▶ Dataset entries
┄┄┄┄┄┄

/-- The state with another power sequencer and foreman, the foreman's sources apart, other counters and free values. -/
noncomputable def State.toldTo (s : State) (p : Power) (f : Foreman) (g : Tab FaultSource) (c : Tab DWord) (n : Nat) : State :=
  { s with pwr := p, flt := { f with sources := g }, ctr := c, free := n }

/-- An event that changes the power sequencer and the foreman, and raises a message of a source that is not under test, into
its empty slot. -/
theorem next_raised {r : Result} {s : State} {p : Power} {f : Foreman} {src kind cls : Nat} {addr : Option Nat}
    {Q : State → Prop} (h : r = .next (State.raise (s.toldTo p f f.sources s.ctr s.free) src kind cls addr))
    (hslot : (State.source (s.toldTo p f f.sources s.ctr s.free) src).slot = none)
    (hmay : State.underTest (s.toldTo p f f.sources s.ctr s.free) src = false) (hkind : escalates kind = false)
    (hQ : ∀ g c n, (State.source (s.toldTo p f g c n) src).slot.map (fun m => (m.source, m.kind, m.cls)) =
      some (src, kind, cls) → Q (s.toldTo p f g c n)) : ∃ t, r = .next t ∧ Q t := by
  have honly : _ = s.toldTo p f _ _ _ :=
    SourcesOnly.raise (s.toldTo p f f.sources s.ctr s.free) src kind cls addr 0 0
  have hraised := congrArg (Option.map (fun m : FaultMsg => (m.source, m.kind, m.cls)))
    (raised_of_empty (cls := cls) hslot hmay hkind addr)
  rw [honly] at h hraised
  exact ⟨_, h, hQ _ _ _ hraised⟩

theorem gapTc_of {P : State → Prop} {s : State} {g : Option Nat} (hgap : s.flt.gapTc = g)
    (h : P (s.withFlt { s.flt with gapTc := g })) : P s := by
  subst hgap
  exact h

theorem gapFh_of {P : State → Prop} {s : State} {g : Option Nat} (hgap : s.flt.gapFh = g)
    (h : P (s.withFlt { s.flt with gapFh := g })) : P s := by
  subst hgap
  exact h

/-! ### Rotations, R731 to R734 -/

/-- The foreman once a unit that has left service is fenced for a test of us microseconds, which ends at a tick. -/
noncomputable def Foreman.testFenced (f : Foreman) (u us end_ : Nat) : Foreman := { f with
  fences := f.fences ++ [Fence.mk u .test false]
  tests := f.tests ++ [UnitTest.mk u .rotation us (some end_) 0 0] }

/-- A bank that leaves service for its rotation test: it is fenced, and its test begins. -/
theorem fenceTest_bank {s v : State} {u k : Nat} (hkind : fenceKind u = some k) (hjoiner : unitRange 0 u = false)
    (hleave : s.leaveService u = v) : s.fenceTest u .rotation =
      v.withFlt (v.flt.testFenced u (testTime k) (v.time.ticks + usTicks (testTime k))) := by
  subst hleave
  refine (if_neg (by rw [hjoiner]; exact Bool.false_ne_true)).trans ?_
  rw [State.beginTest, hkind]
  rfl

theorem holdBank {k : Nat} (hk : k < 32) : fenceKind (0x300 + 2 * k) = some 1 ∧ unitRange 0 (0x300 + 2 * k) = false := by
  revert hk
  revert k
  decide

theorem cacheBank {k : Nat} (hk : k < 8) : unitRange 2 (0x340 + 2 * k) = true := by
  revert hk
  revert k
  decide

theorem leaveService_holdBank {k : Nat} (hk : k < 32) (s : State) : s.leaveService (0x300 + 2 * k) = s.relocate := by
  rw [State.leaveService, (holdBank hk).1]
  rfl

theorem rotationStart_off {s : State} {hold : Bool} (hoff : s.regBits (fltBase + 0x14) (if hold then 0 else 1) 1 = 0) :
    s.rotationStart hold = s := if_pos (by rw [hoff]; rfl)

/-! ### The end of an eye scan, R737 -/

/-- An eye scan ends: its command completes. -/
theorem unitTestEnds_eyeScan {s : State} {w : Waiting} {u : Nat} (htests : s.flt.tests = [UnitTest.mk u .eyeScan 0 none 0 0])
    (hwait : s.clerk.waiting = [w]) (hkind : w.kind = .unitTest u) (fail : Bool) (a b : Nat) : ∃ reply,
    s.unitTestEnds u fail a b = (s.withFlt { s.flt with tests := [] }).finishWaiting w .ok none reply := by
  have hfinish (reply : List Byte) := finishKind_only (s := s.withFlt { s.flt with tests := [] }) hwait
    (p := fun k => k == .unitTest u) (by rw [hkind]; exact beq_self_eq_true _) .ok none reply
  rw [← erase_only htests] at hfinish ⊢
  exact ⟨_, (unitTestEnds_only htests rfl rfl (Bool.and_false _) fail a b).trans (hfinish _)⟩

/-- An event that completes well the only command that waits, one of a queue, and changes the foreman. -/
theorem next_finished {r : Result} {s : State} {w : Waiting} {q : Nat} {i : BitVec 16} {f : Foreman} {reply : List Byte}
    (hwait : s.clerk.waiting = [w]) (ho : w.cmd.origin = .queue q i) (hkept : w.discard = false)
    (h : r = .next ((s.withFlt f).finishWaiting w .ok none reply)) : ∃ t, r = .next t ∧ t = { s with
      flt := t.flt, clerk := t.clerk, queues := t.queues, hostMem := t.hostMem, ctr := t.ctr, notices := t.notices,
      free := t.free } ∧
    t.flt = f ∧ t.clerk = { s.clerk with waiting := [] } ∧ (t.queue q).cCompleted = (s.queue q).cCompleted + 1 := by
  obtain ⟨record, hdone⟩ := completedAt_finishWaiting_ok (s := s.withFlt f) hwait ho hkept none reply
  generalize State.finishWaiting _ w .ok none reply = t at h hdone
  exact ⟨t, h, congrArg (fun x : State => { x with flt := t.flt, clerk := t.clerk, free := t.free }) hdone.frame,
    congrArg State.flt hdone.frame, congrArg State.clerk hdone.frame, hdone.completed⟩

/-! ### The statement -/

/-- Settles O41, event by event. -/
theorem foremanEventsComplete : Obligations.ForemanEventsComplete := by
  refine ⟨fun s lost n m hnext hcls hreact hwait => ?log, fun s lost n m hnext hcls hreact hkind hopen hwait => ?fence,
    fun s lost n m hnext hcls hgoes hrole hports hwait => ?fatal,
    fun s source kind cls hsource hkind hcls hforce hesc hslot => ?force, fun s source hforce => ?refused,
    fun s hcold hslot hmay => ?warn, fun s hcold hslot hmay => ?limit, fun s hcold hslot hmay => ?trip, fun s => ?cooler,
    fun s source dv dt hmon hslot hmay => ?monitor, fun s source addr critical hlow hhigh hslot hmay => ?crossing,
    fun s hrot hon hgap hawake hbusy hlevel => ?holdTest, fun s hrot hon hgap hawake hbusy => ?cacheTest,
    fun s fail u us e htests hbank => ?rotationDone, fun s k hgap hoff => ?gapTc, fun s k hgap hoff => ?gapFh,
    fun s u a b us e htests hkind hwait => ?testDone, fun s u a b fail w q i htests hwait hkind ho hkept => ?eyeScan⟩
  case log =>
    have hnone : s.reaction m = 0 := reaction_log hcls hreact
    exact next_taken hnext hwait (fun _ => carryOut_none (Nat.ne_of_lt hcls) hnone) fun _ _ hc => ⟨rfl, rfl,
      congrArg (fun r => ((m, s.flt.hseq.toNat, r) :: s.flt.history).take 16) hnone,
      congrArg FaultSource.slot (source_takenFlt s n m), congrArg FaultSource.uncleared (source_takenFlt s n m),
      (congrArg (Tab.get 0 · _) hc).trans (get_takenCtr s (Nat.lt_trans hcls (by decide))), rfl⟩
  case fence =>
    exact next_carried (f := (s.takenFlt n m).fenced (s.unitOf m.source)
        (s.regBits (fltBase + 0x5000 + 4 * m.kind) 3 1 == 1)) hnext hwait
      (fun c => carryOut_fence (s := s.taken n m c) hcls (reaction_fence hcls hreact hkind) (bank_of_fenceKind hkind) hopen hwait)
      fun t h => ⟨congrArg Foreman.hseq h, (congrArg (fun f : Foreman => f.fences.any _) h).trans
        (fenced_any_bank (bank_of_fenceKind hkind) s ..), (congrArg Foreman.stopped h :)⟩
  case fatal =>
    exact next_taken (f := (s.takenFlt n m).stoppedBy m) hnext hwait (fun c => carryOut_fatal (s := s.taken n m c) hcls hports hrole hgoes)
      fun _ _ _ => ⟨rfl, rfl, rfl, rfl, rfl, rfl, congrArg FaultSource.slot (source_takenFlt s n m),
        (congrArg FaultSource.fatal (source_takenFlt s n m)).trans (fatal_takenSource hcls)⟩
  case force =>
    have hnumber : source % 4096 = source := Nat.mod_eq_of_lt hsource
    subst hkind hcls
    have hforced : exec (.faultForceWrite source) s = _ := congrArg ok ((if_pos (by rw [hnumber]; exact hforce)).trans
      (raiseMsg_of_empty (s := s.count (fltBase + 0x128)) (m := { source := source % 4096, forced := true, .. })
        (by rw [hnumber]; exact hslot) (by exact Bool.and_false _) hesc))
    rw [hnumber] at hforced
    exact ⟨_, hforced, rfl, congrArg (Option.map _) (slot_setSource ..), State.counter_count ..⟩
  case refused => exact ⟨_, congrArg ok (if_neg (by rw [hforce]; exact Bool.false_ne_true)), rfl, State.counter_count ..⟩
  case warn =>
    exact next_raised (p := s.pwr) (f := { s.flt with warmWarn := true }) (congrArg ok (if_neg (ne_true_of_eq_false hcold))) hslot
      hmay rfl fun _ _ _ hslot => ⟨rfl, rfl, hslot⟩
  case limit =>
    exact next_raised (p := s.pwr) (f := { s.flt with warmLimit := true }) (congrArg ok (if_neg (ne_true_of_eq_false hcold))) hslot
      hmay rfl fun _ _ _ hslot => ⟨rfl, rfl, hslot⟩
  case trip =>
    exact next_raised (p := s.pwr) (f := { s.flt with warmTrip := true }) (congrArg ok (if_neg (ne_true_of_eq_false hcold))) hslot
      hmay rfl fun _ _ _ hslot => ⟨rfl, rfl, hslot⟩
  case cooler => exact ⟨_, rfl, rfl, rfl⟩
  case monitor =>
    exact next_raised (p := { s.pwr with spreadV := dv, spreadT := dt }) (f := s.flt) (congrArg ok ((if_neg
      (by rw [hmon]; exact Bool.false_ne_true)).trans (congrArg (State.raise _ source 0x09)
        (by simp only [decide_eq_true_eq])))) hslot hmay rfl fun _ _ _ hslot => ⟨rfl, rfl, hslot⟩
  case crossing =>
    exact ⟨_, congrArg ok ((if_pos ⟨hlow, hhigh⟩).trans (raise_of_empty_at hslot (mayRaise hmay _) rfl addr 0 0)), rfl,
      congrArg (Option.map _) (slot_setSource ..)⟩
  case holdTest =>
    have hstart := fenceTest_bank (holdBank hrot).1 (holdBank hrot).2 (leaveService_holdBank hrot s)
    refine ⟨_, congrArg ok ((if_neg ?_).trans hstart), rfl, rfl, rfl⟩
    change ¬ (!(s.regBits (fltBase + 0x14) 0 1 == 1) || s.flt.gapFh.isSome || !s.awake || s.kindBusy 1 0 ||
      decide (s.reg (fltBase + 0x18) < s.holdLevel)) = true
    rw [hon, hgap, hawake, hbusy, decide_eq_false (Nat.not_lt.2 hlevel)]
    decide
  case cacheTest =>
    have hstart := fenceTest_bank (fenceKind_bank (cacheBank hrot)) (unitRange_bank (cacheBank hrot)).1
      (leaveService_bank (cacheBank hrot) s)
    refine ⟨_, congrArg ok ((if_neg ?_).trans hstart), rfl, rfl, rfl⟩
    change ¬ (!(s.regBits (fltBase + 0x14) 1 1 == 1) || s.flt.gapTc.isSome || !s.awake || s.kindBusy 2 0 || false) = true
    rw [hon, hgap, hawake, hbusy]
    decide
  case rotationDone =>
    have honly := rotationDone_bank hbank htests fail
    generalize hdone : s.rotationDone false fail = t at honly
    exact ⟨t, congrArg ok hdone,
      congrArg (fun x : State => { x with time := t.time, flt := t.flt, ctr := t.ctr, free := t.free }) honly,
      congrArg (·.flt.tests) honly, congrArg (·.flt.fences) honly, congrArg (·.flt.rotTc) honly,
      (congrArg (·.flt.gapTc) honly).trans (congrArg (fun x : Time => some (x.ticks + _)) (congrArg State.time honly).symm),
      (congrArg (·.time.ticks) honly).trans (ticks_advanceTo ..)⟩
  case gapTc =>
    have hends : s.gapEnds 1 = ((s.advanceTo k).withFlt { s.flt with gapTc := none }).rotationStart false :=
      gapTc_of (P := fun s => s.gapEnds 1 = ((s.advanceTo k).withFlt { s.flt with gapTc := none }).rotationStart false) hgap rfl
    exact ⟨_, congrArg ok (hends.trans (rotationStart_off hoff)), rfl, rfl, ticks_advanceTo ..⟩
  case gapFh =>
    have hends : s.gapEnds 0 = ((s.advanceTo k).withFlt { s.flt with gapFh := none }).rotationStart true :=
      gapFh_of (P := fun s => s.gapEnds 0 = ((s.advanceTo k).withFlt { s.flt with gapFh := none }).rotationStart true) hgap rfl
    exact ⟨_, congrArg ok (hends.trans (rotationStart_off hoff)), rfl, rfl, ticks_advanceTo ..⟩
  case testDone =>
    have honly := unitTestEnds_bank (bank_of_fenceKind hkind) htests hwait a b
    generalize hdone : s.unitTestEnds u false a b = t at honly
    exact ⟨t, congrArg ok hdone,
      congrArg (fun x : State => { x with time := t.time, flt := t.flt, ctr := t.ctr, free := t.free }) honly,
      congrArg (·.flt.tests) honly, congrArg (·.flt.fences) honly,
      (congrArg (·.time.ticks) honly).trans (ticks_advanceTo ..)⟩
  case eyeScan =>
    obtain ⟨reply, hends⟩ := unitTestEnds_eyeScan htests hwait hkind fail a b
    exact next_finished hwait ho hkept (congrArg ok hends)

┄┄┄┄┄┄

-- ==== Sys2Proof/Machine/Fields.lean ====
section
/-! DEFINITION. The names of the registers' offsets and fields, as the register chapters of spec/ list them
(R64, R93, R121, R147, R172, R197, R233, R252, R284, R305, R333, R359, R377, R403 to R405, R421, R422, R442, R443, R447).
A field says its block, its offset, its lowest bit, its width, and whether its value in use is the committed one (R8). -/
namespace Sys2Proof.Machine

┄┄┄┄┄┄

When you reach the line containing "free values. -/" in the data above, start copying exactly, and stop after the line containing "(hQ : ∀ g c n, (State.source".

▶ Solution to this exercise
/-- The state with another power sequencer and foreman, the foreman's sources apart, other counters and free values. -/
noncomputable def State.toldTo (s : State) (p : Power) (f : Foreman) (g : Tab FaultSource) (c : Tab DWord) (n : Nat) : State :=
  { s with pwr := p, flt := { f with sources := g }, ctr := c, free := n }

/-- An event that changes the power sequencer and the foreman, and raises a message of a source that is not under test, into
its empty slot. -/
theorem next_raised {r : Result} {s : State} {p : Power} {f : Foreman} {src kind cls : Nat} {addr : Option Nat}
    {Q : State → Prop} (h : r = .next (State.raise (s.toldTo p f f.sources s.ctr s.free) src kind cls addr))
    (hslot : (State.source (s.toldTo p f f.sources s.ctr s.free) src).slot = none)
    (hmay : State.underTest (s.toldTo p f f.sources s.ctr s.free) src = false) (hkind : escalates kind = false)
    (hQ : ∀ g c n, (State.source (s.toldTo p f g c n) src).slot.map (fun m => (m.source, m.kind, m.cls)) =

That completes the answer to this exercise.